For some, preaching is the “family business.”  There are families with multiple generations who have sensed and answered a call to ministry.  My family isn’t one of those, but I have a colleague whose father was also a pastor, and he had this policy:  If he used a story about his kids as a sermon illustration, he’d pay them $25.  Easier than allowance money for sure, but the arrangement had its purpose: to make their father think twice before using his kids as subject matter for sermons.
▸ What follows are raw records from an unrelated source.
-- ==== Sys2Proof/Machine/Wake.lean ====
section
/-! DEFINITION. Wake.lean: what follows every turn: waits whose condition has come to hold end (02 R32, Table 2.3), and READY
splits are eligible from when their header's conditions hold (04 R79, 11 R254). -/

namespace Sys2Proof.Machine

open Sys2Proof

/-- The wait's condition holds, for the waits that end in going on after their instruction. -/
def State.waitOver (s : State) (r : SplitRef) (g : Group) (w : Wait) : Bool :=
  match w with
  | .handle h _ => s.handleSt r.slot h != .pending
  | .barrier off p => ((s.lc r.slot r.lcid).tbar off).phaseDone p
  | .tag m all => tagsMet all (s.lc r.slot r.lcid).tags m
  | .batch m n isSeal => if isSeal then g.sealRoom m else g.batchesAtMost m n
  | .reconv _ _ => g.reconvDone r.k
  | .cohort c p => (match s.ctx r.slot with
    | some ctx => phaseComplete (ctx.cohort g.ctl.recNum g.ctl.ganginst c).phase p
    | none => false)
  | .scope n => (match s.ctx r.slot with
    | some ctx => (ctx.scope n).st == .done || (ctx.scope n).st == .error
    | none => false)
  | .port _ _ | .regroup _ _ | .fault _ _ _ | .handler | .answer | .kick | .park => false

/-- A wait that is over: a FAILED handle raises ACCESS (R193), a CPSEAL seals, and the split goes on. -/
def State.endWait (s : State) (r : SplitRef) (g : Group) (w : Wait) : State :=
  let go (s : State) : State := s.modSplit r (fun sp => sp.release s.cycles)
  match w with
  | .handle h _ => if s.handleSt r.slot h = .failed then s.raiseWaiting r (g.split r.k).mask failedHandle else go s
  | .batch m _ true => go (s.setGroup r.group (g.sealLanes m))
  | .batch _ _ false | .barrier _ _ | .tag _ _ | .port _ _ | .reconv _ _ | .cohort _ _ | .scope _ | .regroup _ _ | .fault _ _ _
  | .handler | .answer | .kick | .park => go s

/-- A split that its context's park finds in a WAIT that the image holds (kinds 1 to 9) keeps it (R279, R286). -/
def Context.keepsWait (c : Context) (w : Wait) : Bool :=
  c.park != .none && (match w with
    | .handle _ _ | .barrier _ _ | .tag _ _ | .port _ _ | .batch _ _ _ | .reconv _ _ | .cohort _ _ | .scope _ | .regroup _ _ => true
    | .fault _ _ _ | .handler | .answer | .kick | .park => false)

/-- One split in WAIT: a KICK executes again when an entry is free (R189); a rendezvous completes when it can (R49). -/
def State.wakeWait (s : State) (r : SplitRef) (g : Group) (w : Wait) : State :=
  match w with
  | .kick => (match s.ctx r.slot with
    | some c => if (c.freeKick r.lcid).isSome then s.modSplit r (fun sp => sp.toReady s.cycles) else s
    | none => s)
  | .regroup k _ => (match g.cohortOf k with
    | some c => s.regroupTry r.slot g.ctl.recNum g.ctl.ganginst c
    | none => s)
  | w => if s.waitOver r g w then s.endWait r g w else s

/-- A READY split of an eligible group is eligible since its conditions have held (R252, R254). -/
def State.wakeReady (s : State) (r : SplitRef) (g : Group) : State :=
  let met := g.ctl.eligible && s.conditionsMet r g
  match (g.split r.k).age with
  | some _ => if met then s else s.modSplit r (fun sp => { sp with age := none })
  | none => if met then s.modSplit r (fun sp => { sp with age := some s.cycles }) else s

/-- The split stands in WAIT, or READY with unmet header conditions: from when (R310). -/
def Split.stands (now : Nat) (sp : Split) : Split :=
  let stands := match sp.st with
    | .wait _ => true
    | .ready => sp.age.isNone
    | .free | .issuing | .halted => false
  { sp with since := if stands then some (sp.since.getD now) else none }

/-- One split after a turn; a split at a debug stop stays as it is (R303), and so does one whose wait a park keeps (R279). -/
def State.wakeSplit (s : State) (r : SplitRef) : State :=
  match s.group? r.group with
  | none => s
  | some g =>
    if (g.split r.k).dstopped then s
    else match (g.split r.k).st with
      | .wait w => if (s.ctx r.slot).any (fun c => c.keepsWait w) then s else s.wakeWait r g w
      | .ready => s.wakeReady r g
      | .free | .issuing | .halted => s

/-- The splits of the device in use. -/
def State.splitRefs (s : State) : List SplitRef :=
  (List.range 8).flatMap (fun slot => match s.ctx slot with
    | some c => c.splitRefs slot
    | none => [])

/-- Every split of a context after a turn. -/
def Context.standing (now : Nat) (c : Context) : Context :=
  { c with groups := c.groups.map (fun x => (x.1, { x.2 with splits := x.2.splits.map (Split.stands now) })) }

/-- The waits and the header conditions after a turn, by ascending channel of their cores (R274). -/
def State.wakeAll (s : State) : State := (sortBy (fun r => s.lcChan r.slot r.lcid) s.splitRefs).foldl (fun acc r => acc.wakeSplit r) s

end Sys2Proof.Machine
end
It was his way of creating accountability to both his kids and his congregation; considering the privacy of the former and the sensibilities of the latter.  He wanted his kids to know that he valued their stories and wasn’t in the business of using them indiscriminately, and he didn’t want his congregation to feel like his sermons were a family scrapbook.

There are a variety of ways for our family stories to be told.  Maybe not a Sunday morning sermon, but there are these:  family reunions, weddings, funerals, the dinner table, the coffee shop, anywhere where two or three grandparents are gathered, and, today, this thing we call the Internet; more specifically, social media.

Sometimes, if we have a particularly ambitious member of the family, we might even have our family stories across generations complied in the form of a genealogy.

I’ve been hesitant to use the metaphor of family to describe congregational life, given the complicated dynamics of family life for many and the church’s calling to be community that transcends even family ties, as Jesus wasn’t shy about teaching.  And yet the metaphor of family does have some value.  I’d consider the history of Heart of the Rockies that Jeff just compiled and published a “family story” in the best sense – and much in the same sense we read family stories in scripture – a collection of correspondence, genealogy, and significant milestones that when stitched together create a powerful narrative.

A narrative that captures both what we cherish and where we were challenged in our past, and – as the best stories do – incites us to an even more faithful future.

Today we read a family story – a story from the family of Abraham, which is to say, our family story as Christians.  These stories were first told orally around a campfire – one whose spark illuminated many generations in the telling and re-telling of these stories before they were ever written down.

Here is the story, as it was written.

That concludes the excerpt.